Baraminology of Danioninae

Anyone familiar with the home aquarium trade has undoubtedly heard of danios. These small, gracile, often colorful fish are staples in the pet trade. Some, specifically Danio rerio have been made into the popular glowfish. They are members of the sprawling family Cyprinidae, better known as the carp or minnow family, depending on who you ask. Danios fall into subfamily Danioninae, but even that is quite large, containing over three hundred and sixty species according to FishBase[1]. Danioninae is separated from the rest of Cyprinidae due to the extreme size of Cyprinidae and the obvious discontinuity within the family.  Danios stay very small, with few species exceeding half a foot in length.  They appear to share a number of similarities, as well as numerous discontinuities.  This article will examine Danios and determine if they are their own baramin, or if the subfamily needs to be split into multiple baramin.

Applying the enhanced cognitum method of baraminology to the subfamily Danioninae yields initial frustration. Hybridization data is barely known in the scientific literature.  Only a few hybrids are known. Two species of rasboras (  Rasbora borapetensis  and R. dorsiocellata ) can hybridize[2]. Members of the genus Danio hybridize fairly frequently, with at least four members of the genus known to hybridize with one another[3][4]. Two species of Devario ( D. anomalus and D. aequipinnatus ) are also known to hybridize[5].  Beyond these few examples, all of which are within the expected bounds of hybridization; ie within the genera.

Given that hybridization is very limited within the subfamily Danioninae, the cognitive method is now employed to determine how many baramins are in found within this sub-family.  If needed, the cognitive outgroup of subfamily Labeoninae, also within Cyprininae. The Labeoninae are an incredibly diverse group consisting of numerous carps and the so-called freshwater sharks.

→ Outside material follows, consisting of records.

/-- Every byte of the nibble table under R57 is assigned. -/
theorem assignedNibbles_assigned : ∀ row ∈ Spec.assignedNibbles, ∀ lo ∈ row.2,
    (lookupOpcode (BitVec.ofNat 8 (row.1 * 16 + lo))).isSome = true := by decide

theorem lookupOpcode_isSome_iff (b : Byte) : (lookupOpcode b).isSome = true ↔
    ∃ row ∈ Spec.assignedNibbles, row.1 = b.toNat / 16 ∧ b.toNat % 16 ∈ row.2 := by
  constructor
  · intro h
    obtain ⟨r, hr⟩ := Option.isSome_iff_exists.1 h
    obtain ⟨hmem, rfl⟩ := lookupOpcode_some hr
    exact row_in_assignedNibbles r hmem
  · rintro ⟨row, hrow, hhigh, hlow⟩
    have h := assignedNibbles_assigned row hrow _ hlow
    rwa [hhigh, Nat.div_add_mod', BitVec.ofNat_toNat, BitVec.setWidth_eq] at h

theorem assigned_count :
    ((List.range 256).filter fun n => (lookupOpcode (BitVec.ofNat 8 n)).isSome).length = 55 := by decide

end Sys2Proof

namespace Sys2Proof.Spec

/-- Settles O2: the bytes decode to an instruction of the same mnemonic, format and operand bytes, which is the same
instruction. -/
theorem decodeOfEncodeIsIdentity : Obligations.DecodeOfEncodeIsIdentity := decode_encode

/-- Settles O3: the opcode byte's row is the encoder's cell, and the bytes taken behind it are the operand bytes. -/
theorem encodeOfDecodeIsIdentity : Obligations.EncodeOfDecodeIsIdentity := fun _ _ _ => encode_of_decode

/-- Settles O4: the table has one row per byte, so `decode_row` applies to each row. -/
theorem tableRowsDecodeToTheirInstruction : Obligations.TableRowsDecodeToTheirInstruction :=
  fun r hr => decode_row (lookupOpcode_row r hr)

/-- Settles O1: the twelve words by evaluation. -/
theorem specExampleBytesDecode : Obligations.SpecExampleBytesDecode :=
  ⟨rfl, rfl, rfl, rfl, rfl, rfl, rfl, rfl, rfl, rfl, rfl, rfl⟩

/-- Settles O5: the rows of the opcode table and the entries of the nibble table name each other's bytes. -/
theorem unassignedBytesAreRejectedByName : Obligations.UnassignedBytesAreRejectedByName :=
  ⟨lookupOpcode_isSome_iff, assigned_count, fun _ rest h => decode_unassigned h rest⟩

end Sys2Proof.Spec
end

section
/-! SUPPORT. Fetching what stands in memory at PC, and the word that the host places there (R171, R212); and further
statements of the families spec/47_step_pc.md and spec/70_reset_and_hazards.md. -/

namespace Sys2Proof

/-! ### The number of a list of bytes -/

theorem tableWord_lt : ∀ bytes : List Byte, Spec.tableWord bytes < 2 ^ (8 * bytes.length)
  | [] => by simp [Spec.tableWord]
  | b :: rest => by
    have hb := b.isLt
    have hrest := tableWord_lt rest
    rw [Spec.tableWord, List.length_cons, Nat.mul_succ, Nat.pow_add]
    omega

Cognitively breaking down the Danioninae reveals three cognitive groups and two genera outliers. These groups are delineated in the below chart. Genus Esomus and Betadevario  are the only genera in the subfamily to have barbels as far as I can tell. These barbels are very pronounced, hanging like whiskers from the chin of the fish.  Since no other member of this subfamily has this pronounced feature, Esomus and Betadevario  are considered cognitively discontinuous from the rest of Danioninae. Perhaps placing these genera in subfamily Barbinae would be more appropriate.

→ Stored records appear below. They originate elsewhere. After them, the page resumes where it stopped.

-- ==== Sys2Proof/Machine/Ops.lean ====
section
/-! DEFINITION. The operations every op shares: the agents and their op streams (R13, R34, R103), raising a fault
(R101), the five primitive events (R62 to R66), the micro-steps a sequence is made of and what an interrupt agent may
do between two of them (R61, R103), and the op cycle (R61). -/

namespace Sys2Proof.Machine

/-! ### Agents -/

/-- Agent g: 0 is the foreground, k + 1 the k-th interrupt agent (R103). -/
def State.agent? (s : State) (g : Nat) : Option Agent :=
  match g with
  | 0 => some s.fg
  | k + 1 => s.irqs[k]?

/-- `OPIDX` of agent g (R13). -/
def State.opidxOf (s : State) (g : Nat) : Nat :=
  match s.agent? g with
  | some a => a.opidx
  | none => 0

/-- The words of agent g's stream from its `OPIDX` on (R34). -/
def State.wordsOf (s : State) (g : Nat) : List Word :=
  match s.agent? g with
  | some a => a.stream.drop a.opidx
  | none => []

/-- The first word of agent g's next op: `S[OPIDX]` (R101). -/
def State.wordOf (s : State) (g : Nat) : Word := (s.wordsOf g).headD Config.noWord

/-- Agent g has a next op: its `OPIDX` is before the end of its stream (R61, R105). -/
def State.hasNext (s : State) (g : Nat) : Bool := !(s.wordsOf g).isEmpty

/-- `OPIDX <- OPIDX + n` of one agent (R13). -/
def Agent.advance (a : Agent) (n : Nat) : Agent := { a with opidx := a.opidx + n }

/-- `OPIDX <- OPIDX + n` of agent g (R13). -/
def State.advance (s : State) (g n : Nat) : State :=
  match g with
  | 0 => { s with fg := s.fg.advance n }
  | k + 1 => { s with irqs := s.irqs.modify k (·.advance n) }

/-! ### Faults -/

/-- `raise Fault(code, info)` by agent g (R101), where `busy0` is the value `BUSY` had when the faulting op began. -/
def State.raise (s : State) (code : FaultCode) (info : Word) (g : Nat) (busy0 : Bool) : State :=
  { s with
    fault := some { code := code, agent := g, opidx := s.opidxOf g, word := s.wordOf g, info := info }
    busy := busy0 }

/-- The machine has stopped: `FAULT != NONE` (R61). -/
def State.isFaulted (s : State) : Bool := s.fault.isSome

/-! ### Primitive events -/

/-- Adds an event to the trace (R8). -/
def State.record (s : State) (e : Event) : State := { s with traceRev := e :: s.traceRev }

/-- `SetLatch(line, v)` (R62, R63). -/
def setLatch (l : Line) (v : Bool) (s : State) : State :=
  match l with
  | .clk => rxStep ({ s with clkOut := v }.record (.lat .clk v))
  | .dio => rxStep ({ s with dioOut := v }.record (.lat .dio v))

/-- `SetDir(line, dir)` (R64): the latch is not changed. -/
def setDir (l : Line) (d : Dir) (s : State) : State :=
  match l with
  | .clk => rxStep ({ s with clkDir := some d }.record (.dir .clk d))
  | .dio => rxStep ({ s with dioDir := some d }.record (.dir .dio d))

/-- `Wait()` (R65). -/
def waitEvent (s : State) : State := rxStep (s.record .wait)

/-- `Draw(sample)` (R66): what a read of a floating line gives. -/
def State.smpDraw (s : State) : Bool := s.smpTape.headD (Config.freeSample s.smpDraws)

/-- The level a read of the data line gives (R20, R66). -/
def State.readLevel (s : State) : Bool :=
  match s.dioBus with
  | .bit b => b
  | .float => s.smpDraw
  | .unknown => s.smpDraw

/-- Uses up a draw when the line floats, and none otherwise (R66). -/
def State.useDraw (s : State) : State :=
  match s.dioBus with
  | .bit _ => s
  | .float => { s with smpTape := s.smpTape.tail, smpDraws := s.smpDraws + 1 }
  | .unknown => { s with smpTape := s.smpTape.tail, smpDraws := s.smpDraws + 1 }

/-- `Sample()` (R66): the line is read whatever its direction. -/
def sampleEvent (s : State) : State :=
  rxStep ({ s.useDraw with smp := some s.readLevel }.record (.smp s.readLevel))

/-! ### What another agent may do while an op runs -/

/-- ENCODE by agent g (R81): it neither tests nor sets `BUSY`, records no event, and may run anywhere (R103). -/
def encodeBy (g : Nat) (c : Byte) (s : State) : State :=
  match rom s.launch c with
  | none => s.raise .unencodable (c.zeroExtend 32) g s.busy
  | some p => { s with pat := some p }.advance g 1

/-- The op of an interrupt agent that starts while a transport or driver op runs (R103). `BUSY` is 1, so every op but
ENCODE faults, in the order of R61. -/
def preemptingOp (g : Nat) (s : State) : State :=
  match decode (s.wordsOf g) with
  | .error .empty => s
  | .error (.illegal w) => s.raise .illegalOp w g s.busy
  | .error (.truncated w) => s.raise .truncated w g s.busy
  | .ok (.encode c, _) => encodeBy g c s
  | .ok (_, _) => s.raise .reentrant (s.wordOf g) g s.busy

/-- No interrupt agent can start an op between two micro-steps of the running op (R103): the scheduler decides
nothing more, there is no interrupt agent, the running op is itself an interrupt agent's, which runs to completion, or
the parameter `IRQ_MASKED_DURING_OPS` masks them. -/
def noPreemption (sched : List Turn) (irqs : List Agent) (cur : Nat) (irqMasked : Bool) : Bool :=
  sched.isEmpty || irqs.isEmpty || decide (cur ≠ 0) || irqMasked

/-- `noPreemption` of a state. -/
def State.quiet (s : State) : Bool := noPreemption s.sched s.irqs s.cur s.launch.irqMasked

/-- The decisions of the scheduler at one point between two micro-steps: interrupt agents start ops, one after
another, until it decides to go on. -/
def runGap : List Turn → State → State
  | [], s => { s with sched := [] }
  | .proceed :: rest, s => { s with sched := rest }
  | .agent g :: rest, s =>
    if decide (g ≠ 0) && s.hasNext g then
      let s' := preemptingOp g s
      if s'.isFaulted then { s' with sched := rest } else runGap rest s'
    else { s with sched := rest }

/-- A point between two micro-steps of the running op (R103). -/
def gap (s : State) : State := if s.quiet then s else runGap s.sched s

/-! ### Micro-steps -/

/-- The parts a transport sequence is made of: the primitive events, and the two steps of R70 that depend on the
sampled level: "hold low" and the write of `ACK`. -/
inductive Micro where
  | lat (l : Line) (v : Bool)
  | dir (l : Line) (d : Dir)
  | wait
  | sample
  | holdLow
  | setAck
  deriving DecidableEq, Repr

/-- A primitive event as a micro-step (R61): unless it is the op's first, another agent may act before it; nothing
happens once a fault has stopped the machine (R101). -/
def event (f : State → State) (s : State) : State :=
  let s' := if s.midOp then gap s else s
  if s'.isFaulted then s' else f { s' with midOp := true }

/-- `if s == 0: SetLatch(DIO, 0)` (R70). -/
def holdLow (s : State) : State := if s.smp = some false then event (setLatch .dio false) s else s

/-- `ACK <- (s == 0)` (R70), where s is the level `SMP` holds. -/
def writeAck (s : State) : State := { s with ack := s.smp.map ackOf }

/-- One micro-step. -/
def microStep (m : Micro) (s : State) : State :=
  if s.isFaulted then s
  else match m with
    | .lat l v => event (setLatch l v) s
    | .dir l d => event (setDir l d) s
    | .wait => event waitEvent s
    | .sample => event sampleEvent s
    | .holdLow => holdLow s
    | .setAck => writeAck s

/-- The micro-steps of a sequence, in order (R43). -/
def run : List Micro → State → State
  | [], s => s
  | m :: ms, s => run ms (microStep m s)

/-- A write of the pseudocode that is no event: it is not made once a fault has stopped the machine (R101). -/
def assign (f : State → State) (s : State) : State := if s.isFaulted then s else f s

/-! ### The op cycle -/

/-- The checks of R61 that come after decoding, in its order: the first that fails names its fault. -/
def entryFault (m : Mnemonic) (s : State) : Option FaultCode :=
  if m.row.family ≠ .encoder ∧ s.busy = true then some .reentrant
  else if m.row.family = .driver ∧ m ≠ .INIT ∧ s.inited = false then some .notInitialised
  else if m = .INIT ∧ s.inited = true then some .initTwice
  else if (m.row.family = .transport ∨ m.row.family = .driver) ∧ m ≠ .INIT ∧ s.linesOut = false then
    some .linesNotOutput
  else none

/-- The op begins: `BUSY <- 1` for the transport and driver families (R61). No event of it has been recorded. -/
def enter (m : Mnemonic) (s : State) : State :=
  match m.row.family with
  | .line => { s with midOp := false }
  | .encoder => { s with midOp := false }
  | .transport => { s with busy := true, midOp := false }
  | .driver => { s with busy := true, midOp := false }

/-- The op completes without fault: `BUSY <- 0` for the transport and driver families, and `OPIDX` moves past its
words (R61, R13). -/
def complete (m : Mnemonic) (s : State) : State :=
  if s.isFaulted then s
  else
    match m.row.family with
    | .line => { s with midOp := false }.advance s.cur m.row.words
    | .encoder => { s with midOp := false }.advance s.cur m.row.words
    | .transport => { s with busy := false, midOp := false }.advance s.cur m.row.words
    | .driver => { s with busy := false, midOp := false }.advance s.cur m.row.words

/-- The op cycle (R61) of an op of the line, transport or driver family, from the checks after decoding on. -/
def opCycle (m : Mnemonic) (body : State → State) (s : State) : Host.Outcome State Fault Refusal :=
  match entryFault m s with
  | some code => .next (s.raise code (s.wordOf s.cur) s.cur s.busy)
  | none => .next (complete m (body (enter m s)))

/-! ### The choice of the next op -/

/-- The lowest-numbered agent that has a next op. -/
def State.firstReady (s : State) : Option Nat := (List.range (s.irqs.length + 1)).find? s.hasNext

/-- The scheduler's choice between two ops (R103): the agent whose op runs next, and the decisions left. Where it
names no agent that has a next op, the lowest-numbered agent that has one goes (assumption log 5). -/
def pick (s : State) : Option (Nat × List Turn) :=
  match s.sched with
  | [] => s.firstReady.map (·, [])
  | .proceed :: rest => s.firstReady.map (·, rest)
  | .agent g :: rest => if s.hasNext g then some (g, rest) else s.firstReady.map (·, rest)

/-- The state in which agent g's next op runs. -/
def State.dispatched (s : State) (g : Nat) (rest : List Turn) : State := { s with cur := g, sched := rest }

/-! ### Placing an instruction -/

/-- A stream with two words placed at index i. -/
def placeWords (stream : List Word) (i : Nat) (w0 w1 : Word) : List Word :=
  (stream ++ List.replicate (i - stream.length) 0).take i ++ w0 :: w1 :: stream.drop (i + 2)

end Sys2Proof.Machine
end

The first group cognitively separated out as part of this study is the Danios themselves, a group entitled Danionae.  This group contains the majority of the genera within Danioninae, a total of nineteen genera and one hundred and fifty-three species. One species however, was removed from genus Laubuka. Cognitively, based on body style, Laubuka caeruleostigmata much more closely resembles members of the Chelanae baramin which will be discussed below. Further classification of this species will be discussed in Chelanae.  Danionae is distinguished by upturned mouths, a slight curvature of the stomach, a mid to slightly posterior single dorsal fin, accentuated pectoral fins attached just behind the operculum, a posterior pelvic fin and a further posterior anal fin which is accentuated.  They can be distinguished from the other two groups by body shape in particular.

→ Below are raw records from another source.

-- ==== Sys2Proof/Laws/Lines.lean ====
section
/-! SUPPORT. What the sequences do to the lines, the flags and the trace, whatever the receiver does: the sampled
level of an acknowledge bit is never left to a draw, since the host's pull-up is on (R18, R70). -/

namespace Sys2Proof.Machine

theorem SameButWire.refl (s : State) : SameButWire s s := rfl

theorem SameButWire.quiet {s t : State} (h : SameButWire s t) : t.quiet = s.quiet := by rw [h]; rfl

theorem SameButWire.fault {s t : State} (h : SameButWire s t) : t.fault = s.fault := by rw [h]

/-- In a quiet state before a fault, a sequence changes the wire's part of the state alone. -/
theorem run_sameButWire {s : State} (ms : List Micro) (hq : s.quiet = true) : SameButWire s (run ms s) := by
  refine run_keeps (P := SameButWire s) ?_ ?_ ?_ ?_ ?_ ?_ ?_ ms s (SameButWire.refl s)
  · intro t h
    rw [gap_quiet (by rw [h.quiet, hq])]
    exact h
  · intro t h
    rw [h]
    rfl
  · intro l v t h
    rw [h]
    cases l <;> rfl
  · intro l d t h
    rw [h]
    cases l <;> rfl
  · intro t h
    rw [h]
    rfl
  · intro t h
    rw [h]
    unfold sampleEvent State.useDraw
    split <;> rfl
  · intro t h
    rw [h]
    rfl

theorem run_quiet {s : State} (ms : List Micro) (hq : s.quiet = true) : (run ms s).quiet = true := by
  rw [(run_sameButWire ms hq).quiet, hq]

theorem run_unfaulted {s : State} (ms : List Micro) (hq : s.quiet = true) (hf : s.fault = none) :
    (run ms s).fault = none := by
  rw [(run_sameButWire ms hq).fault, hf]

/-- The sequence leaves the latches at c and d and adds the events tr, whatever the receiver does, and changes
nothing else but the receiver. -/
def Drives (ms : List Micro) (c d : Bool) (tr : List Event) : Prop :=
  ∀ s : State, s.quiet = true → s.fault = none → ∃ rx', run ms s =
    { s with clkOut := c, dioOut := d, midOp := true, traceRev := tr ++ s.traceRev, rx := rx' }

theorem Drives.append {ms ms' : List Micro} {c d c' d' : Bool} {tr tr' : List Event} (h : Drives ms c d tr)
    (h' : Drives ms' c' d' tr') : Drives (ms ++ ms') c' d' (tr' ++ tr) := by
  intro s hq hf
  obtain ⟨r, e⟩ := h s hq hf
  rw [run_append, e]
  obtain ⟨r', e'⟩ := h' { s with clkOut := c, dioOut := d, midOp := true, traceRev := tr ++ s.traceRev, rx := r } hq hf
  exact ⟨r', by rw [e']; simp only [List.append_assoc]⟩

/-- START on the lines (R68). -/
theorem start_drives : Drives startSeq true false startTrace := by
  intro s hq hf
  simp only [State.quiet] at hq
  exact ⟨_, by
    simp [startSeq, run, microStep, event_quiet, State.quiet, hq, hf, setLatch, waitEvent, rxStep_eq, State.record,
      startTrace]
    rfl⟩

/-- STOP on the lines (R69). -/
theorem stop_drives : Drives stopSeq true true stopTrace := by
  intro s hq hf
  simp only [State.quiet] at hq
  exact ⟨_, by
    simp [stopSeq, run, microStep, event_quiet, State.quiet, hq, hf, setLatch, waitEvent, rxStep_eq, State.record,
      stopTrace]
    rfl⟩

theorem bit_drives (b : Bool) : Drives (bitSeq b) true b (bitTrace b) := by
  intro s hq hf
  simp only [State.quiet] at hq
  exact ⟨_, by
    simp [bitSeq, run, microStep, event_quiet, State.quiet, hq, hf, setLatch, waitEvent, rxStep_eq, State.record,
      bitTrace]
    rfl⟩

/-- The eight data bits on the lines (R70). -/
theorem dataBits_drives (v : Byte) : Drives (dataBitsSeq v) true (v.getLsbD 7) (dataTrace v) := by
  have h := ((((((((bit_drives (v.getLsbD 0)).append (bit_drives (v.getLsbD 1))).append (bit_drives (v.getLsbD 2))).append
    (bit_drives (v.getLsbD 3))).append (bit_drives (v.getLsbD 4))).append (bit_drives (v.getLsbD 5))).append
    (bit_drives (v.getLsbD 6))).append (bit_drives (v.getLsbD 7)))
  simpa [dataBitsSeq, dataTrace] using h

/-- The acknowledge bit: the sampled level is the receiver's pull or the host's pull-up (R18), so no draw is used. -/
theorem run_ack_lines {s : State} (hq : s.quiet = true) (hf : s.fault = none) :
    ∃ a rx', run ackSeq s =
      { s with
        clkOut := false, dioDir := some .out, dioOut := !a, smp := some (!a), ack := some a,
        midOp := true, traceRev := ackTrace a ++ s.traceRev, rx := rx' } := by
  simp only [State.quiet] at hq
  have hpre : ∃ rx', run [.lat .clk false, .dir .dio .inp, .lat .dio true, .wait] s =
      { s with
        clkOut := false, dioDir := some .inp, dioOut := true, midOp := true, rx := rx',
        traceRev := [.wait, .lat .dio true, .dir .dio .inp, .lat .clk false] ++ s.traceRev } := by
    exact ⟨_, by
      simp [run, microStep, event_quiet, State.quiet, hq, hf, setLatch, setDir, waitEvent, rxStep_eq, State.record]
      rfl⟩
  obtain ⟨r, e⟩ := hpre
  have hsplit : ackSeq = [.lat .clk false, .dir .dio .inp, .lat .dio true, .wait] ++
    [.sample, .holdLow, .wait, .lat .clk true, .wait, .lat .clk false, .wait, .dir .dio .out, .setAck] := rfl
  rw [hsplit, run_append, e]
  refine ⟨r.drv, ?_⟩
  cases hd : r.drv
  · exact ⟨_, by
      simp [run, microStep, event_quiet, State.quiet, hq, hf, setLatch, setDir, waitEvent, sampleEvent, holdLow,
        writeAck, State.readLevel, State.useDraw, State.dioBus, dioLevel, hd, rxStep_eq, State.record, ackTrace, ackOf]
      rfl⟩
  · exact ⟨_, by
      simp [run, microStep, event_quiet, State.quiet, hq, hf, setLatch, setDir, waitEvent, sampleEvent, holdLow,
        writeAck, State.readLevel, State.useDraw, State.dioBus, dioLevel, hd, rxStep_eq, State.record, ackTrace, ackOf]
      rfl⟩

/-- The sequence leaves the latches at c and d with the data line an output, leaves the last acknowledge in `ACK` and
`SMP`, and adds between n - k and n events, w of them `WAIT`, whatever the receiver does, and changes nothing else but
the receiver. -/
def Sends (ms : List Micro) (c d : Bool → Bool) (n k w : Nat) : Prop :=
  ∀ s : State, s.quiet = true → s.fault = none → ∃ a tr rx', run ms s =
    { s with
      clkOut := c a, dioDir := some .out, dioOut := d a, smp := some (!a), ack := some a, midOp := true,
      traceRev := tr ++ s.traceRev, rx := rx' } ∧
    tr.length ≤ n ∧ n ≤ tr.length + k ∧ tr.count .wait = w

theorem Sends.append {ms ms' : List Micro} {c d c' d' : Bool → Bool} {n n' k k' w w' : Nat} (h : Sends ms c d n k w)
    (h' : Sends ms' c' d' n' k' w') : Sends (ms ++ ms') c' d' (n + n') (k + k') (w + w') := by
  intro s hq hf
  obtain ⟨a, tr, r, e, h1, h2, h3⟩ := h s hq hf
  rw [run_append, e]
  obtain ⟨a', tr', r', e', h1', h2', h3'⟩ := h' { s with
      clkOut := c a, dioDir := some .out, dioOut := d a, smp := some (!a), ack := some a, midOp := true,
      traceRev := tr ++ s.traceRev, rx := r } hq hf
  refine ⟨a', tr' ++ tr, r', by rw [e']; simp only [List.append_assoc], ?_, ?_, ?_⟩
  · simp; omega
  · simp; omega
  · simp; omega

theorem Drives.sends {ms ms' : List Micro} {c d : Bool} {c' d' : Bool → Bool} {tr : List Event} {n k w : Nat}
    (h : Drives ms c d tr) (h' : Sends ms' c' d' n k w) :
    Sends (ms ++ ms') c' d' (tr.length + n) k (tr.count .wait + w) := by
  intro s hq hf
  obtain ⟨r, e⟩ := h s hq hf
  rw [run_append, e]
  obtain ⟨a', tr', r', e', h1', h2', h3'⟩ := h' { s with
      clkOut := c, dioOut := d, midOp := true, traceRev := tr ++ s.traceRev, rx := r } hq hf
  refine ⟨a', tr' ++ tr, r', by rw [e']; simp only [List.append_assoc], ?_, ?_, ?_⟩
  · simp; omega
  · simp; omega
  · simp; omega

theorem Sends.drives {ms ms' : List Micro} {c' d' : Bool} {c d : Bool → Bool} {tr : List Event} {n k w : Nat}
    (h : Sends ms c d n k w) (h' : Drives ms' c' d' tr) :
    Sends (ms ++ ms') (fun _ => c') (fun _ => d') (n + tr.length) k (w + tr.count .wait) := by
  intro s hq hf
  obtain ⟨a, tr1, r, e, h1, h2, h3⟩ := h s hq hf
  rw [run_append, e]
  obtain ⟨r', e'⟩ := h' { s with
      clkOut := c a, dioDir := some .out, dioOut := d a, smp := some (!a), ack := some a, midOp := true,
      traceRev := tr1 ++ s.traceRev, rx := r } hq hf
  refine ⟨a, tr ++ tr1, r', by rw [e']; simp only [List.append_assoc], ?_, ?_, ?_⟩
  · simp; omega
  · simp; omega
  · simp; omega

Chelanae is the second cognitive baramin within Danionae.  This group contains the fewest genera, a mere four and forty-four species. However, Laubuka caeruleostigmata much more closely resembles a member of genus Chela than they do Laubuka. Therefore, tentatively I propose reclassifying it as Chela caeruleostigmata. That aside, members of Chelanae  is distinguished by a deeply rounded anterior tapering to a much slimmer posterior body.  The single dorsal fin is accentuated to varying degrees within this baramin. The anal fin is located along the curvature of the body and is at least slightly accentuated. The pelvic fins are small and slender, often barely noticeable compared to the other fins.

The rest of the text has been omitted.